== Exercise ==
When you find the line with "def Free.bytes (f" among the records below, reproduce it and each line after it exactly, ending with the line with "v => bitAt v b".

== Records for processing ==
++++++++
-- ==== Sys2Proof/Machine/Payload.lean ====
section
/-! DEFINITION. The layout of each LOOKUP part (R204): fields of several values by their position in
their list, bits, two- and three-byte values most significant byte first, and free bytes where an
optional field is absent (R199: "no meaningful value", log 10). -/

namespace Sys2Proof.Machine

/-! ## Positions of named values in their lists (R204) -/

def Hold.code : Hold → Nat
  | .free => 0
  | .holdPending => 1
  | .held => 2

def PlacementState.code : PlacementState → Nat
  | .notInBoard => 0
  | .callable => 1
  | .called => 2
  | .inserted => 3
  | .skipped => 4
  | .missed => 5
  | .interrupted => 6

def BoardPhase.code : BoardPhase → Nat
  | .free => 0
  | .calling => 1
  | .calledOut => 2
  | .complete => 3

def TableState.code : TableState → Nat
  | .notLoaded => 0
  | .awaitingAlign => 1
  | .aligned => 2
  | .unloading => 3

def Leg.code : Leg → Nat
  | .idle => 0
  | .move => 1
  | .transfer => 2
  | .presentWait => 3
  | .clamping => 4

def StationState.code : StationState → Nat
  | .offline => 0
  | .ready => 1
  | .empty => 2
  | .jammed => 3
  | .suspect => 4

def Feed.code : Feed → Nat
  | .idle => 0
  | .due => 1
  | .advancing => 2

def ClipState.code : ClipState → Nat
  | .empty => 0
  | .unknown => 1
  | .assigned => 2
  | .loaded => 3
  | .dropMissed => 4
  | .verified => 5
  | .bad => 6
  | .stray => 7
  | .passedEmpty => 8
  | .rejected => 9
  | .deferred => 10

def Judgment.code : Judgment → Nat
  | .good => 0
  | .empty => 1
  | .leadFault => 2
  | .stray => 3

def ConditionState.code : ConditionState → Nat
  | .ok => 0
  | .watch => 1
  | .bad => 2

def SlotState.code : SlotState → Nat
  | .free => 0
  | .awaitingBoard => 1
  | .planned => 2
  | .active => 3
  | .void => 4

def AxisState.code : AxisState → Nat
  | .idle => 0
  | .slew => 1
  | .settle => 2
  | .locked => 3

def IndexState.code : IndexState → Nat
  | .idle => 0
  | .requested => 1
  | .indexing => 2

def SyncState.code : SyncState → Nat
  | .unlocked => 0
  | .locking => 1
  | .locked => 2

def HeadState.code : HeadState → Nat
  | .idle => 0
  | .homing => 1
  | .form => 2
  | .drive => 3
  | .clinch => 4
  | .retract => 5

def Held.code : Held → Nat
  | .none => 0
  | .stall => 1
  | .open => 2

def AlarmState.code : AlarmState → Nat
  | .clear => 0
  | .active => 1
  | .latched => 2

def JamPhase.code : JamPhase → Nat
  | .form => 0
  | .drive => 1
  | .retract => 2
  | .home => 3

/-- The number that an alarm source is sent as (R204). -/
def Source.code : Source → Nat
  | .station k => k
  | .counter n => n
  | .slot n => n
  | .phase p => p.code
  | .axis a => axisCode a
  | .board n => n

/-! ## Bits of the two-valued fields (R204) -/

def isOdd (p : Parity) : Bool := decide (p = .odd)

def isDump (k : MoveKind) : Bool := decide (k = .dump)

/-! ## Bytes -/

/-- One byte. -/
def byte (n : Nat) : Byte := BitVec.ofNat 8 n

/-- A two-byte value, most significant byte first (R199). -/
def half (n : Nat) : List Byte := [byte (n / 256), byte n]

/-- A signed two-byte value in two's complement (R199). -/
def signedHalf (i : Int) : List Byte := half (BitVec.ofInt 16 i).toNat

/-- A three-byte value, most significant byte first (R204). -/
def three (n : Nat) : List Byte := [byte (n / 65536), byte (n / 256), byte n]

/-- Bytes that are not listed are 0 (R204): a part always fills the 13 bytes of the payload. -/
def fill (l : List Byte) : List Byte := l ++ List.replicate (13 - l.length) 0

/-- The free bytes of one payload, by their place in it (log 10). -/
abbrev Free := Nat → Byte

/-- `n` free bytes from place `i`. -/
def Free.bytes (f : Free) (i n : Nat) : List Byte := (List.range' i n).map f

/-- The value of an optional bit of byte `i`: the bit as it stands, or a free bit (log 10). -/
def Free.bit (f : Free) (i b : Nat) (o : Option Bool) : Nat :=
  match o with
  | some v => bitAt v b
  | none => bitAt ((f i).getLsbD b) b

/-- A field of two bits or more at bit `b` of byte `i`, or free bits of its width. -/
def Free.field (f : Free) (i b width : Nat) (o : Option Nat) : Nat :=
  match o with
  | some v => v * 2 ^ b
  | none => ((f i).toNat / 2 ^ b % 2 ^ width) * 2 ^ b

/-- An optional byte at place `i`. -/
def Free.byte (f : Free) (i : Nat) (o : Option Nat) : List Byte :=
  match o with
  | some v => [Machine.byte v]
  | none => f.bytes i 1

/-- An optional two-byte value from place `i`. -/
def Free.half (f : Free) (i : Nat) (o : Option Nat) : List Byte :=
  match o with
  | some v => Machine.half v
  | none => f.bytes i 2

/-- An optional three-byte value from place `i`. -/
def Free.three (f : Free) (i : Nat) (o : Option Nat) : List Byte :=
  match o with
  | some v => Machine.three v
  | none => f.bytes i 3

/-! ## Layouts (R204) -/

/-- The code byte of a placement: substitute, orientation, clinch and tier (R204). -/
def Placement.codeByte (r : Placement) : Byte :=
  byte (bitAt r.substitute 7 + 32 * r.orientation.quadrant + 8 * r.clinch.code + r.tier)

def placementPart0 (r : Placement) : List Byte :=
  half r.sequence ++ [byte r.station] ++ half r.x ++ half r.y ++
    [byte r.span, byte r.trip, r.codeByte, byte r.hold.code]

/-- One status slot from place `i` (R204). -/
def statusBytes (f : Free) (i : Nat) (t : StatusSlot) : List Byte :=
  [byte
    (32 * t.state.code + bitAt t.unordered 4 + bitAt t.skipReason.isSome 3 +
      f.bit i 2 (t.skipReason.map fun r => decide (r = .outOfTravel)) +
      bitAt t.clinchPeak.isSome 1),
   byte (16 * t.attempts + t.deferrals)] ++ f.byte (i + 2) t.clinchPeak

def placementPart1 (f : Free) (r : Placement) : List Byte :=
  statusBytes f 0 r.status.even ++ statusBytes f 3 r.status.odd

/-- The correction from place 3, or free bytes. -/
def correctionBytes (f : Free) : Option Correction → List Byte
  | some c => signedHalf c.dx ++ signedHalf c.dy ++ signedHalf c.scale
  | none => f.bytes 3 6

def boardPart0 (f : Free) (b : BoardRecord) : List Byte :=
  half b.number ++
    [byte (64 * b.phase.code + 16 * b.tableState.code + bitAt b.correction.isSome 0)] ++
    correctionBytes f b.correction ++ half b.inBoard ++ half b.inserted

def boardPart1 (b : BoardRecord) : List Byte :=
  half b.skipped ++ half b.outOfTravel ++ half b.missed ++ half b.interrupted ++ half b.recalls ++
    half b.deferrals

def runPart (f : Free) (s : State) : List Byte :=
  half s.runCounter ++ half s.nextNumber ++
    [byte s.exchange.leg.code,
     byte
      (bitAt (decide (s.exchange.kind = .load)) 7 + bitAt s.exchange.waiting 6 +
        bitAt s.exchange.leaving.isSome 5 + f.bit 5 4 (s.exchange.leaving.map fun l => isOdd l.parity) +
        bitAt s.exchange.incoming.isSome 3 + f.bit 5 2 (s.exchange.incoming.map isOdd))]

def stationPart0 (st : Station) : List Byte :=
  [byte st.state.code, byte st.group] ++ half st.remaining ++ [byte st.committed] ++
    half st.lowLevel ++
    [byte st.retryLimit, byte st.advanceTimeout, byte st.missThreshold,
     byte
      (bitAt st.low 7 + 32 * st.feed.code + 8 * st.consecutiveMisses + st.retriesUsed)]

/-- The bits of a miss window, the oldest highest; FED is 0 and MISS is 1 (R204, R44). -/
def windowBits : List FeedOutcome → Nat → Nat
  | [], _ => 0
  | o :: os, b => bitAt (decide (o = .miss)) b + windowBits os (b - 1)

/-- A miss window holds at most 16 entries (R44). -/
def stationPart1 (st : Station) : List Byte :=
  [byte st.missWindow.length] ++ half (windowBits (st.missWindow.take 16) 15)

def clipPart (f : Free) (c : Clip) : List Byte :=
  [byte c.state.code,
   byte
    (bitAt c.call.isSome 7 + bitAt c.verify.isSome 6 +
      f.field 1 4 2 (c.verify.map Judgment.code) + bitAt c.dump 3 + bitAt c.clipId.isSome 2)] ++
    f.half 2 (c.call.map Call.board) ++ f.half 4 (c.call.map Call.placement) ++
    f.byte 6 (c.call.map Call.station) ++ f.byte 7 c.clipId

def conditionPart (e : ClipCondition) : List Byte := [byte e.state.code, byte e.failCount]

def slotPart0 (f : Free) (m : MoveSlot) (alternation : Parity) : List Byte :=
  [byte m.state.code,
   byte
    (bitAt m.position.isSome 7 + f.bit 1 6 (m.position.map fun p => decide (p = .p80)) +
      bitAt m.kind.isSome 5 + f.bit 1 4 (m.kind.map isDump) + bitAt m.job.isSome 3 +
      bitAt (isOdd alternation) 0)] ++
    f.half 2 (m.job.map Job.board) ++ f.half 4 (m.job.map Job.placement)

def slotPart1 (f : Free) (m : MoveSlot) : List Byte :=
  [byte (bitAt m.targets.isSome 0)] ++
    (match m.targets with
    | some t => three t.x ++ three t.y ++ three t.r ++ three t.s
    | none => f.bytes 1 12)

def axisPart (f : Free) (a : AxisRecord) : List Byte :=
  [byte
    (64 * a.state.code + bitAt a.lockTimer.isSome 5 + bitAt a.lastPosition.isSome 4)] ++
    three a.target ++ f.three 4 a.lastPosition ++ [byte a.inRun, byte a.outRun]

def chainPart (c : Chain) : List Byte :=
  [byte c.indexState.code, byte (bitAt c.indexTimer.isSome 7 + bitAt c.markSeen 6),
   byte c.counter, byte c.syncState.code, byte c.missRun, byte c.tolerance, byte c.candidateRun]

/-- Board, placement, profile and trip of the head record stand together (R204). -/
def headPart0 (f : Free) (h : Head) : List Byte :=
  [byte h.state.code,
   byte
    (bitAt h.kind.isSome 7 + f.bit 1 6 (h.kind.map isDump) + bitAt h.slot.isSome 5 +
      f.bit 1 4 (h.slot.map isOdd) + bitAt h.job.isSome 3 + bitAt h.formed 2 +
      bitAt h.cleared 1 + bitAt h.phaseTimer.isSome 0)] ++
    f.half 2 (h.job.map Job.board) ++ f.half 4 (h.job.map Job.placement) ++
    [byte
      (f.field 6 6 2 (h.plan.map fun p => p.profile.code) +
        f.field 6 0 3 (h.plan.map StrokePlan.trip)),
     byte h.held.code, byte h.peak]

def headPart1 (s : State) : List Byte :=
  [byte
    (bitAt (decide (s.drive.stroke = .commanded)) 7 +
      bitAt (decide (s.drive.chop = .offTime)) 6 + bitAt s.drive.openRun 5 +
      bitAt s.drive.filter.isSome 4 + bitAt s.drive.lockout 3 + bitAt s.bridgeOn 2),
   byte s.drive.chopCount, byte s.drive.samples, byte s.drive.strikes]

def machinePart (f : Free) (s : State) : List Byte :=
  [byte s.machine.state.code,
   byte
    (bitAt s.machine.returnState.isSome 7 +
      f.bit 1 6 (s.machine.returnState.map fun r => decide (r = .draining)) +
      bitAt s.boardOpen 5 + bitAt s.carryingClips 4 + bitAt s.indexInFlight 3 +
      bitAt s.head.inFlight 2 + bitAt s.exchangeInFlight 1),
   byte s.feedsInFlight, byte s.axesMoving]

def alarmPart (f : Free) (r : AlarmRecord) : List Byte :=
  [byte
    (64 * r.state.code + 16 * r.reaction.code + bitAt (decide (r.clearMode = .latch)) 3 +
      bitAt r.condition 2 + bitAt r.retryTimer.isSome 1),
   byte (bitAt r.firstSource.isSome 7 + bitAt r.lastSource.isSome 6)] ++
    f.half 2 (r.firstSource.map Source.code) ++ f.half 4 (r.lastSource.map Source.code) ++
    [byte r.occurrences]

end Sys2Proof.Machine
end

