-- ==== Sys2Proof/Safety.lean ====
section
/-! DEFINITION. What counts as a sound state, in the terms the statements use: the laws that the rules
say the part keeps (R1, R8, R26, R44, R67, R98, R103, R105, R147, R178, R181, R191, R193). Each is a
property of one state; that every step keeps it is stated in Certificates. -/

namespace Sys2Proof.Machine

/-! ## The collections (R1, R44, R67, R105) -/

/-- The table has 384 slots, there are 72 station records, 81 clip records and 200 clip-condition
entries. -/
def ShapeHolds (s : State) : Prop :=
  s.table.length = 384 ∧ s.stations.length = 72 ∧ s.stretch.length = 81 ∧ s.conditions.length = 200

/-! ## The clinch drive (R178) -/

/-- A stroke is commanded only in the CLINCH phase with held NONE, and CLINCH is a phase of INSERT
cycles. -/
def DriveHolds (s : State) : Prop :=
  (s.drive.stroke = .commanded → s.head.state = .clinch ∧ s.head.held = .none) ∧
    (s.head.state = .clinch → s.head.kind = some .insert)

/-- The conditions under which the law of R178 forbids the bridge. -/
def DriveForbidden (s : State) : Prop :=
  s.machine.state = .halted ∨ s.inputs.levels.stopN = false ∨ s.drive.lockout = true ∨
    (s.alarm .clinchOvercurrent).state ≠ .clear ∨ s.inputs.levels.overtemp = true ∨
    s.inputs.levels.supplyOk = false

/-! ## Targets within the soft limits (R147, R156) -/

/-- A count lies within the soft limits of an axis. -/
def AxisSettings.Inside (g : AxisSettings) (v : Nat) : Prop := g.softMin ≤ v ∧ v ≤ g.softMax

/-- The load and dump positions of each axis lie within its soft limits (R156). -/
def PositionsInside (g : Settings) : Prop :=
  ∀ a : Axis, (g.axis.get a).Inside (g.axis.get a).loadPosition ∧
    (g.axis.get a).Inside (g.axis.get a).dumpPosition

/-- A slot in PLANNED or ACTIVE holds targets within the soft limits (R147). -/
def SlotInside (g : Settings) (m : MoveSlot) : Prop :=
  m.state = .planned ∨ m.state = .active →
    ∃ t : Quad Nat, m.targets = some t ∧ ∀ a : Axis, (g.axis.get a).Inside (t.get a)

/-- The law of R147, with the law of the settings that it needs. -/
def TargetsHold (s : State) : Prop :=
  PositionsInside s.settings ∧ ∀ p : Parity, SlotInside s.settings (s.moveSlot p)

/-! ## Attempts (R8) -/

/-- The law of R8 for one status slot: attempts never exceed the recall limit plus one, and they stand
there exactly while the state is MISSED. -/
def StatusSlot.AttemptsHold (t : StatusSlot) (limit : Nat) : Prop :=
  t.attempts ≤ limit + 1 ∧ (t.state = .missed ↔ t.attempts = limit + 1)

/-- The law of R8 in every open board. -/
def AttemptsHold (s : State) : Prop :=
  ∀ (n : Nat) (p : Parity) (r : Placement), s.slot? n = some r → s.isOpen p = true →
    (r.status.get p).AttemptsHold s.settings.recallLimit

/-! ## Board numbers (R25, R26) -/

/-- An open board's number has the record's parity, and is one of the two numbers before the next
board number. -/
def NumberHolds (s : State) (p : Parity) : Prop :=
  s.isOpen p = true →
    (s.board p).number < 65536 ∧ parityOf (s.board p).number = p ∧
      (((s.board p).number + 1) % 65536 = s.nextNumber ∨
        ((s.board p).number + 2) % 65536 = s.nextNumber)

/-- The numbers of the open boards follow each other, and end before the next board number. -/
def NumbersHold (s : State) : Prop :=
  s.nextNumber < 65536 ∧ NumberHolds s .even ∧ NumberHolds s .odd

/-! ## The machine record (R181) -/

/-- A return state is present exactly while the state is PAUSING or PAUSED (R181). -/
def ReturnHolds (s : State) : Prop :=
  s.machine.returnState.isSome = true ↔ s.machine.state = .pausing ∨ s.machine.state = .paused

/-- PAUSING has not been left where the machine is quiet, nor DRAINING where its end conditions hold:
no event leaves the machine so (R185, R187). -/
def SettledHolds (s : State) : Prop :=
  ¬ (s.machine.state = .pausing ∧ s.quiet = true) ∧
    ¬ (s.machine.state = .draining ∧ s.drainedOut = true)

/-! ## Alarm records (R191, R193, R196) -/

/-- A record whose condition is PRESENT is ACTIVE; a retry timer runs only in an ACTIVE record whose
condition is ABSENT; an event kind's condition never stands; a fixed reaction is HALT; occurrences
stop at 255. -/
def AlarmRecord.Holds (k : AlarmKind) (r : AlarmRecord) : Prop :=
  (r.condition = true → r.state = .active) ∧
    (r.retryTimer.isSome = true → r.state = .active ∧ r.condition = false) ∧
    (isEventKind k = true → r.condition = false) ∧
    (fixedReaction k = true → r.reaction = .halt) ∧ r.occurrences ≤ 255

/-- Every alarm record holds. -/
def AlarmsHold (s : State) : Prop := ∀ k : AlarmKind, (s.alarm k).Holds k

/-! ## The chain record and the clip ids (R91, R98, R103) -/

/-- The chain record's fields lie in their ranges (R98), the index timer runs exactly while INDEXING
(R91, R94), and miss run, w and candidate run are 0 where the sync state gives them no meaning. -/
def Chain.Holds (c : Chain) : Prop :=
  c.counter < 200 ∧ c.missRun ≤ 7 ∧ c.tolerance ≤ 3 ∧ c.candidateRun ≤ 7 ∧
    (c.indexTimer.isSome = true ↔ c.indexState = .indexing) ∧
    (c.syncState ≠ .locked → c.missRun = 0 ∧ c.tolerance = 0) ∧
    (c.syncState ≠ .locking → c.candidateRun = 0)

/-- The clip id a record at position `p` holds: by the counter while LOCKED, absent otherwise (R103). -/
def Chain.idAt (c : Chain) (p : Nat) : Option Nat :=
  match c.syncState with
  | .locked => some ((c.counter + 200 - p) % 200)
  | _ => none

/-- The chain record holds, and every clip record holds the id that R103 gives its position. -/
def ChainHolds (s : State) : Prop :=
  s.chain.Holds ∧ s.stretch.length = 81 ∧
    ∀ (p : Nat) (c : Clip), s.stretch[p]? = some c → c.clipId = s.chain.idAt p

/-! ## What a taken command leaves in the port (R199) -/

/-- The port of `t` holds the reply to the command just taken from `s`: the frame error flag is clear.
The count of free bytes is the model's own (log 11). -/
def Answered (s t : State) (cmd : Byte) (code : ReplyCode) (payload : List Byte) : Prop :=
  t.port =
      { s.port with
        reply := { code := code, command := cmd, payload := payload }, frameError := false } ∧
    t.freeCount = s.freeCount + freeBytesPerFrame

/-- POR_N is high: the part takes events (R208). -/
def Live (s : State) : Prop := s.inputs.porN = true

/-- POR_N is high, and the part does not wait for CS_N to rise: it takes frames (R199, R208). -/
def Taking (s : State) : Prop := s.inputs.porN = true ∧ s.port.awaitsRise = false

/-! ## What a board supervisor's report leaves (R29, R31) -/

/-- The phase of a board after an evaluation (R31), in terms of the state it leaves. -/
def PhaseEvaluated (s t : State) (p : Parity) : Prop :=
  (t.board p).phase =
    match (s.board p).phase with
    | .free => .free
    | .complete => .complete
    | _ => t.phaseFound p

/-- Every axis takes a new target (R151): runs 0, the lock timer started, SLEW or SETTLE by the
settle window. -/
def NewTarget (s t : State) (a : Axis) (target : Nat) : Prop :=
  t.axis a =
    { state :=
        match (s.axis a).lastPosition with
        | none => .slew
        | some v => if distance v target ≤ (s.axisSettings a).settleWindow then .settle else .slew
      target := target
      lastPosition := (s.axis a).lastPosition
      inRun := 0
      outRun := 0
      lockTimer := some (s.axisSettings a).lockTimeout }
++++++++
== Solution for this problem ==
def Free.bytes (f : Free) (i n : Nat) : List Byte := (List.range' i n).map f

/-- The value of an optional bit of byte `i`: the bit as it stands, or a free bit (log 10). -/
def Free.bit (f : Free) (i b : Nat) (o : Option Bool) : Nat :=
  match o with
  | some v => bitAt v b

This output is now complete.